Children often come home with problems that can include:

a) Weak enamel -- very common -- that predisposes teeth to development of cavities. The weak enamel may affect only the "baby" teeth, or it may persist (despite improved nutrition) in the permanent teeth. (My daughter's weak enamel has persisted, and she has already had cavities in permanent teeth, even though they came in long after she arrived home.

b) Stained teeth, often from tetracycline, but also from lack of brushing. May affect baby or permanent teeth.

c) Extensive tooth decay in baby or permanent teeth. Bottles of formula left in cribs at night are a major cause.

d) Gum problems.

e) Malpositioned teeth.

f) Broken or damaged teeth.

When you adopt internationally, it is a good idea to have your new child see a dentist almost as quickly as he/she sees a pediatrician. The dentist can collect some baseline data, see if there are any problems that require immediate attention, and recommend a course of action for longer term care.

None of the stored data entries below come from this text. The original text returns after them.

theorem exec_unitGroupReset_none (h : ((s.unit u).mode ≠ .struck ∧ (s.unit u).mode ≠ .retired) ∨ (s.unit u).wasReset = true ∨
    (s.unit u).attempts ≠ 0 ∨ (s.holds u = true ∧ (s.at n).now < (s.unit u).struckAt + us 45)) :
    exec (.unitGroupReset n u) s = .next (s.at n) := by
  refine congrArg Host.Outcome.next (if_neg ?_)
  simp only [Bool.and_eq_true, Bool.or_eq_true, Bool.not_eq_true', decide_eq_true_eq]
  rintro ⟨⟨⟨hm, hr⟩, ha⟩, hh⟩
  rcases h with ⟨hs, hret⟩ | hr' | ha' | ⟨hh', hlt⟩
  · exact hm.elim hs hret
  · exact Bool.false_ne_true (hr.symm.trans hr')
  · exact ha' ha
  · exact hh.elim (fun e => Bool.false_ne_true (e.symm.trans hh')) (Nat.not_le.2 hlt)

theorem exec_reRigWaitExpiry (hm : (s.unit u).mode = .struck) (ha : (s.unit u).attempts ≠ 0)
    (hw : (s.unit u).waitFrom + 1000 ≤ s.cue.count.toNat) : exec (.reRigWaitExpiry n u) s = .next (resetGroup u (s.at n)) :=
  congrArg Host.Outcome.next (if_pos ⟨hm, ha, hw⟩)

theorem exec_reRigWaitExpiry_none (h : (s.unit u).mode ≠ .struck ∨ (s.unit u).attempts = 0 ∨
    s.cue.count.toNat < (s.unit u).waitFrom + 1000) : exec (.reRigWaitExpiry n u) s = .next (s.at n) := by
  refine congrArg Host.Outcome.next (if_neg ?_)
  rintro ⟨hm, ha, hw⟩
  rcases h with h | h | h
  · exact h hm
  · exact ha h
  · exact Nat.not_le.2 h hw

end GroupResets

/-- Settles O23: where its condition holds either command resets the unit's group, and otherwise it changes nothing. -/
theorem groupResets : Obligations.GroupResets := by
  refine ⟨fun n u s c h => ?_, fun n u s => ⟨exec_unitGroupReset_none, exec_reRigWaitExpiry_none⟩⟩
  have reset : exec c s = .next (resetGroup u (s.at n)) := by
    rcases h with ⟨rfl, hm, hr, ha, hh⟩ | ⟨rfl, hm, ha, hw⟩
    · exact exec_unitGroupReset hm hr ha hh
    · exact exec_reRigWaitExpiry hm ha hw
  refine ⟨_, reset, resetGroup_unit u _, fun v hv => resetGroup_unit_ne hv _, resetGroup_cells u _, resetGroup_holds u _, ?_,
    fun q hq => resetGroup_press_ne hq _⟩
  rintro p rfl
  exact ⟨resetGroup_press p _, resetGroup_split p _, resetGroup_tcache p _⟩

end Sys2Proof.Machine

namespace Sys2Proof.Machine

/-! ### Re-rig attempts and their checks (R362, R363, R365, R376) -/

section ReRigs

variable {s : State} {n detail : Nat} {u : UnitId} {check : RigCheck} {ok : Bool} {p : Fin 20}

/-- A re-rig attempt begins, with event 0x0803. -/
def beginRig (u : UnitId) (s : State) : State :=
  logEvent 0x0803 (unitId u) ((s.unit u).attempts.toNat + 1)
    (s.modUnit u fun r => { r with mode := .reRigging, checks := rigChecks u, placed := false })

theorem exec_reRigAttempt (hm : (s.unit u).mode = .struck) (hr : (s.unit u).wasReset = true) (hf : s.dev.faultN = false) :
    exec (.reRigAttempt n u) s = .next (beginRig u (s.at n)) := by
  refine congrArg Host.Outcome.next (if_pos ?_)
  simp only [Bool.and_eq_true, Bool.not_eq_true', decide_eq_true_eq]
  exact ⟨⟨hm, hr⟩, hf⟩
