/-- A SET_PLATFORM entry on a record (R65, R66); an unassignment drops the flash mark as well (DEDUCED, log 18). -/
def movePlatform (new : Option Nat) (r : WorkDep) : WorkDep :=
  if r.dep.platform = new then r
  else if r.dep.state = .cancelled then
    { r with dep := { r.dep with platform := new, boardingCalled := none, closingCalled := false }, moved := true }
  else
    match r.dep.platform, new with
    | some old, some p =>
      { r with
        dep :=
          { r.dep with
            platform := some p
            movedFrom := movedFromAfter old p r.dep.movedFrom
            boardingCalled := none
            closingCalled := false }
        flash := true
        moved := true }
    | none, some p => { r with dep := { r.dep with platform := some p }, moved := true }
    | _, none =>
      { r with
        dep :=
          { r.dep with
            platform := none, movedFrom := [], flashEnd := none, boardingCalled := none, closingCalled := false }
        flash := false
        moved := true }

/-- The PLATFORM_CHANGE call that a SET_PLATFORM entry notes: that of the protocol, when it runs (R65). -/
def changeNote (new : Option Nat) (r : WorkDep) : List Note :=
  match r.dep.platform, new with
  | some old, some p =>
    if r.dep.state = .cancelled ∨ old = p then [] else [.platformChange r.key old p]
  | _, _ => []

/-- A SET_PLATFORM entry (R84). -/
def applySetPlatform (s : State) (id platform : Nat) (w : Work) : Applied :=
  if platform ≠ 0 ∧ inService s platform = false then .error .badValue
  else
    let new : Option Nat := if platform = 0 then none else some platform
    amend w id fun r => (changeNote new r).foldl Work.note (w.update id (movePlatform new))

/-- The departure becomes CANCELLED (R21, R85; the flash mark is dropped, log 18). -/
def cancelDep (reason : Option Nat) (r : WorkDep) : WorkDep :=
  { r with
    dep :=
      { r.dep with
        state := .cancelled, movedFrom := [], flashEnd := none, reason := replaceReason reason r.dep.reason }
    stamped := true
    flash := false }

/-- A CANCEL entry (R21, R85). -/
def applyCancel (s : State) (id : Nat) (reason : Option Nat) (w : Work) : Applied :=
  if reason.any fun r => !validName s r then .error .badValue
  else
    amend w id fun r =>
      if r.dep.state = .cancelled then w else (w.update id (cancelDep reason)).note (.cancellation r.key)

/-- A REINSTATE entry (R21, R85). -/
def applyReinstate (id : Nat) (w : Work) : Applied :=
  match w.find id with
  | none => .error .unknownDeparture
  | some r =>
    .ok
      (if r.dep.state = .cancelled then
        (w.update id fun r => { r with dep := { r.dep with state := .listed }, stamped := true }).note
          (.reinstated r.key)
      else w)

/-- A WITHDRAW entry (R86). -/
def applyWithdraw (id : Nat) (w : Work) : Applied :=
  match w.find id with
  | none => .error .unknownDeparture
  | some _ => .ok ((w.dropDep id).note (.removal [id]))

/-- A notice of DEPARTURE scope. -/
def Notice.ofDeparture (n : Notice) : Bool :=
  match n.scope with
  | .departure _ => true
  | _ => false

/-- Every departure removed with every notice of DEPARTURE scope (R86). -/
def Work.dropAll (w : Work) : Work := { w with deps := [], notices := w.notices.filter fun n => !n.ofDeparture }

/-- A CLEAR_ROSTER entry (R86). -/
def applyClearRoster (w : Work) : Applied :=
  .ok (w.dropAll.note (.removal (w.deps.map (·.dep.id))))

/-! ### Notice entries -/

/-- The scope that a code and a value give (R87, R189); none for a code that is none of the three. -/
def scopeOf (code value : Nat) : Option Scope :=
  if code = 1 then some .wall
  else if code = 2 then some (.platform (value % 256))
  else if code = 3 then some (.departure value)
  else none

/-- A scope names a platform out of service, or an id that no departure can have (R87). -/
def badScope (s : State) : Scope → Bool
  | .wall => false
  | .platform p => !inService s p
  | .departure id => badId id

/-- A scope names a departure that is not known. -/
def unknownScope (w : Work) : Scope → Bool
  | .departure id => (w.find id).isNone
  | _ => false

/-- A POST_NOTICE entry (R87, R94). -/
def applyPostNotice (s : State) (id code value priority text : Nat) (speak : Bool) (repeatMin durationS : Nat)
    (w : Work) : Applied :=
  match scopeOf code value with
  | none => .error .badValue
  | some scope =>
    if decide (id = 0) || badScope s scope || decide (3 < priority) || !validName s text then .error .badValue
    else if unknownScope w scope then .error .unknownDeparture
    else if w.posted.contains id then .error .duplicate
    else
      .ok
        (((w.placeNotice ⟨id, scope, priority, text, speak, min repeatMin 60, min durationS 86400, 0, 0, none⟩).clamp
          ((if 60 < repeatMin then 1 else 0) + (if 86400 < durationS then 1 else 0))).note (.notice id))

/-- An END_NOTICE entry (R87). -/
def applyEndNotice (id : Nat) (w : Work) : Applied :=
  if id = 0 then .error .badValue else .ok (w.dropNotice id)

/-! ### Platform, clock and name entries -/

/-- A CLOSE_PLATFORM or OPEN_PLATFORM entry (R68, R88). -/
def applyClosure (s : State) (p : Nat) (close : Bool) (w : Work) : Applied :=
  if inService s p then .ok { w with closed := w.closed.set (p - 1) close } else .error .badValue

/-- A RESTORE_CONTACT entry; two for one platform hand one restore (R62, R88). -/
def applyRestore (s : State) (p : Nat) (w : Work) : Applied :=
  if inService s p && (platformRec s p).line.isSome then
    .ok (if w.notes.contains (.restore p) then w else w.note (.restore p))
  else .error .badValue

/-- A SET_TIME entry (R47, R89). -/
def applySetTime (s : State) (day wall : Nat) (w : Work) : Applied :=
  if setTimeRefused wall day s then .error .clockRefused else .ok (w.note (.setTime wall day))

/-- A FLUSH_NAMES entry; 0xFFFF names all (R89, R189). -/
def applyFlush (s : State) (idx : Nat) (w : Work) : Applied :=
  if idx = 0xFFFF then .ok (w.note (.flush none))
  else if validName s idx then .ok (w.note (.flush (some idx)))
  else .error .badValue

/-- The `i`-th entry of a sheet applied to the working copy (R80). -/
def applyEntry (s : State) (i : Nat) (e : Entry) (w : Work) : Applied :=
  match e with
  | .add id sched kind quiet given dest platform delay label =>
    applyAdd s i id sched kind quiet given dest platform delay label w
  | .setCalls id names => applySetCalls s id names w
  | .setDelay id delay reason => applySetDelay s id delay reason w
  | .setPlatform id platform => applySetPlatform s id platform w
  | .cancel id reason => applyCancel s id reason w
  | .reinstate id => applyReinstate id w
  | .withdraw id => applyWithdraw id w
  | .clearRoster => applyClearRoster w
  | .postNotice id scope value priority text speak rep dur =>
    applyPostNotice s id scope value priority text speak rep dur w
  | .endNotice id => applyEndNotice id w
  | .closure p close => applyClosure s p close w
  | .restoreContact p => applyRestore s p w
  | .setTime day wall => applySetTime s day wall w
  | .flushNames idx => applyFlush s idx w

/-- A failed sheet: its code, its failing entry index, and the clamps made before the failure (R74). -/
structure SheetFailure where
  code : Code
  index : Nat
  clamps : Nat
  deriving DecidableEq, Repr

/-- The entries from the one numbered `i` on, applied in sheet order; the first that fails stops the apply (R80). -/
def applyEntries (s : State) : Nat → List Entry → Work → Except SheetFailure Work
  | _, [], w => .ok w
  | i, e :: es, w =>
    match applyEntry s i e w with
    | .ok w' => applyEntries s (i + 1) es w'
    | .error c => .error ⟨c, i, w.clamps⟩

/-! ### Final checks -/

/-- A departure of the working copy is assigned to a platform closed in it (R68, R90). -/
def Work.blocked (w : Work) : Bool := w.deps.any fun r => r.dep.platform.any (closedIn w.closed)

/-- The final checks (R90). -/
def finalChecks (w : Work) : Option Code :=
  if w.blocked then some .platformClosed
  else if Config.rosterLimit < w.deps.length then some .rosterFull
  else if Config.noticeLimit < w.notices.length then some .noticesFull
  else none

/-! ### The commit -/

/-- Step 3 of the commit (R91, R65): state stamps and flash ends. -/
def stampDep (u flashTime : Nat) (r : WorkDep) : Departure :=
  let d := if r.stamped then { r.dep with stamp := u } else r.dep
  if r.flash then
    if flashTime = 0 then { d with movedFrom := [], flashEnd := none }
    else { d with flashEnd := some (u + flashTime * 1000) }
  else d

/-- Another departure of the working copy holds the platform in BOARDING or CLOSING. -/
def heldByOther (deps : List WorkDep) (r : WorkDep) : Bool :=
  deps.any fun o => o.dep.id != r.dep.id && o.dep.platform == r.dep.platform && o.dep.state.atGate

/-- The departure returns to LISTED at the commit (R20, R91 step 4). -/
def returnsToListed (deps : List WorkDep) (r : WorkDep) : Bool :=
  r.dep.state.atGate && r.moved && (r.dep.platform.isNone || heldByOther deps r)

/-- A record as the commit leaves it (R91 steps 3 and 4). -/
def settleDep (u flashTime : Nat) (deps : List WorkDep) (r : WorkDep) : Departure :=
  let d := stampDep u flashTime r
  if returnsToListed deps r then { d with state := .listed, stamp := u } else d

/-- Roster order: ascending (K, S, id) (R9). -/
def rosterBefore (a b : Departure) : Bool :=
  let ka := sortKey a.sched a.delay
  let kb := sortKey b.sched b.delay
  decide (ka < kb) || (decide (ka = kb) && (decide (a.sched < b.sched) || (decide (a.sched = b.sched) && decide (a.id < b.id))))

/-- The roster that the commit leaves (R91 steps 1 to 4). -/
def committedRoster (u flashTime : Nat) (deps : List WorkDep) : List Departure :=
  sortBy rosterBefore (deps.map (settleDep u flashTime deps))

/-- Notice order: ascending (priority, posting sequence) (R96). -/
def noticeBefore (a b : Notice) : Bool :=
  decide (a.priority < b.priority) || (decide (a.priority = b.priority) && decide (a.seq < b.seq))

/-- The posting sequence after one, a count of 40 bits from 1 (R95, R96); after 2^40 - 1 comes 1 again (DESIGN CHOICE,
log 26). -/
def nextSequence (seq : Nat) : Nat := seq % Config.postingLimit + 1

/-- Step 6 of the commit (R91, R97): the posted notices that are left take, in sheet order, their posting sequences from
`seq` on, posted-at and last-spoken. Answers the notices and the next posting sequence. -/
def placePosted (u : Nat) : List Nat → Nat → List Notice → List Notice × Nat
  | [], seq, ns => (ns, seq)
  | id :: ids, seq, ns =>
    if ns.any fun n => n.id = id then
      placePosted u ids (nextSequence seq)
        (ns.map fun n => if n.id = id then { n with seq := seq, postedAt := u, lastSpoken := none } else n)
    else placePosted u ids seq ns

/-- The Roster Unit after steps 1 to 6 of the commit (R91). -/
def commitRU (u : Nat) (w : Work) (x : RU) : RU :=
  let placed := placePosted u w.posted x.nextPosting w.notices
  { x with
    roster := committedRoster u x.par.flashTime w.deps
    notices := sortBy noticeBefore placed.1
    closed := w.closed
    nextPosting := placed.2
    generation := count32 x.generation }

/-- The DELAY condition (R6). -/
def delayCondition (step : Nat) (announced d : Delay) : Bool :=
  match announced, d with
  | .known a, .known b => decide (a + step ≤ b) || decide (b + step ≤ a)
  | .unknown, .unknown => false
  | _, _ => true

/-- The DELAY test at an ADD or SET_DELAY entry that set the delay `d` (R6, R92). -/
def testDelay (id : Nat) (d : Delay) (s : State) : State :=
  match findDep s id with
  | none => s
  | some r =>
    if delayCondition s.ru.par.delayStep r.announced d then
      takeRequest (.delay id) (setDep id (fun e => { e with announced := d }) s)
    else s

/-- A noted effect is made (R92). -/
def makeNote (s : State) (n : Note) : State :=
  match n with
  | .delay k d => testDelay k.1 d s
  | .platformChange k old new => takeRequest (.platformChange k.1 old new) s
  | .cancellation k => takeRequest (.cancellation k.1) s
  | .reinstated k => takeRequest (.reinstated k.1) s
  | .removal ids => takeRemoval ids s
  | .notice id => if (findNotice s id).any (·.speak) then speakNotice s id else s
  | .restore p => restoreContact p s
  | .setTime wall day => setTime wall day s
  | .flush named => flushNames named s

/-- A note stands when the record it was noted for is in the committed roster (R92). -/
def noteStands (deps : List WorkDep) : Note → Bool
  | .delay k _ => deps.any fun r => r.key == k
  | .platformChange k _ _ => deps.any fun r => r.key == k
  | .cancellation k => deps.any fun r => r.key == k
  | .reinstated k => deps.any fun r => r.key == k
  | _ => true

/-- What the port writes into the result fields (R74). -/
structure SheetResult where
  code : Code
  index : Nat
  clamps : Nat
  generation : Nat
  firstCue : Option Nat
  cueCount : Nat
  deriving DecidableEq, Repr

/-- A SET_TIME noted for the commit. -/
def Note.isSetTime : Note → Bool
  | .setTime _ _ => true
  | _ => false

/-- The cues created between two next creation sequences. -/
def cuesBetween (before after : Nat) : Nat := (after + Config.countModulus - before) % Config.countModulus

/-- The commit up to its requests (R91 steps 1 to 7). -/
def commitNotes (w : Work) (s : State) : State :=
  (w.notes.filter (noteStands w.deps)).foldl makeNote (s.onRu (commitRU s.sc.u w))

/-- A sheet is committed (R91, R92); what a SET_TIME issues for its new T follows the frame request (log 21). -/
def commitSheet (w : Work) (s : State) : State :=
  let s1 := requestFrame (commitNotes w s)
  if w.notes.any Note.isSetTime then setTimeEvents s1 else s1

/-- The result of a commit (R74, R92). -/
def commitResult (w : Work) (s : State) : SheetResult :=
  let made := cuesBetween s.cq.nextSeq (commitNotes w s).cq.nextSeq
  ⟨.applied, 255, w.clamps, count32 s.ru.generation, if made = 0 then none else some s.cq.nextSeq, made⟩

/-! ### The sheet as a whole -/

/-- Every stage of the checks (R73, R76 to R79, R80, R90): the working copy to commit, or the failure. `units` are the
bytes of the entry units, none when the fetch failed. -/
def judgeSheet (h : SheetHeader) (units : Option (List Byte)) (s : State) : Except SheetFailure Work :=
  match units with
  | none => .error ⟨.fetchFault, 255, 0⟩
  | some bs =>
    match checkStructure h.unitCount bs with
    | .error i => .error ⟨.malformed, i, 0⟩
    | .ok es =>
      if h.dayStamp ≠ 0xFFFF ∧ h.dayStamp ≠ s.sc.day then .error ⟨.staleDay, 255, 0⟩
      else if h.guard = true ∧ h.expected ≠ s.ru.generation then .error ⟨.changed, 255, 0⟩
      else
        match applyEntries s 0 es (Work.of s.ru) with
        | .error f => .error f
        | .ok w =>
          match finalChecks w with
          | some c => .error ⟨c, 255, w.clamps⟩
          | none => .ok w

/-- The Roster Unit applies a sheet: it commits, or aborts and changes nothing (R72, R91, R93). -/
def applySheet (h : SheetHeader) (units : Option (List Byte)) (s : State) : State :=
  match judgeSheet h units s with
  | .ok w => commitSheet w s
  | .error _ => s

In the U.S., many general or family dentists will not see a child until he/she is age 2 or 2.5, or until he/she has all of his/her baby teeth. Nonetheless, a younger child adopted internationally SHOULD be seen by a dentist. A visit to a pediatric dentist may be in order, if your family dentist will not see the child, if the child clearly has some serious problems, or if the child is terrified of the dentist. A children's hospital is often a good place to find a pediatric dental clinic, but many pediatric dentists do have private practices.

Be aware that, in some countries, dentistry is fairly primitive, and a child may have been held down while rather serious work was done without anesthesia. A child who has been through such treatment may be terrified of going to the dentist, and considerable time may have to be spent by both the parent and the dentist, reassuring him/her.

It is important to identify a dentist who is familiar with adoption issues, whether or not your child has fears because of past experiences. You certainly don't need a dentist who lays a guilt trip on you, because your child has cavities, when the fact is that you do a great job of brushing/supervising brushing; it's just that your child's birthmother had a bad diet because of extreme poverty.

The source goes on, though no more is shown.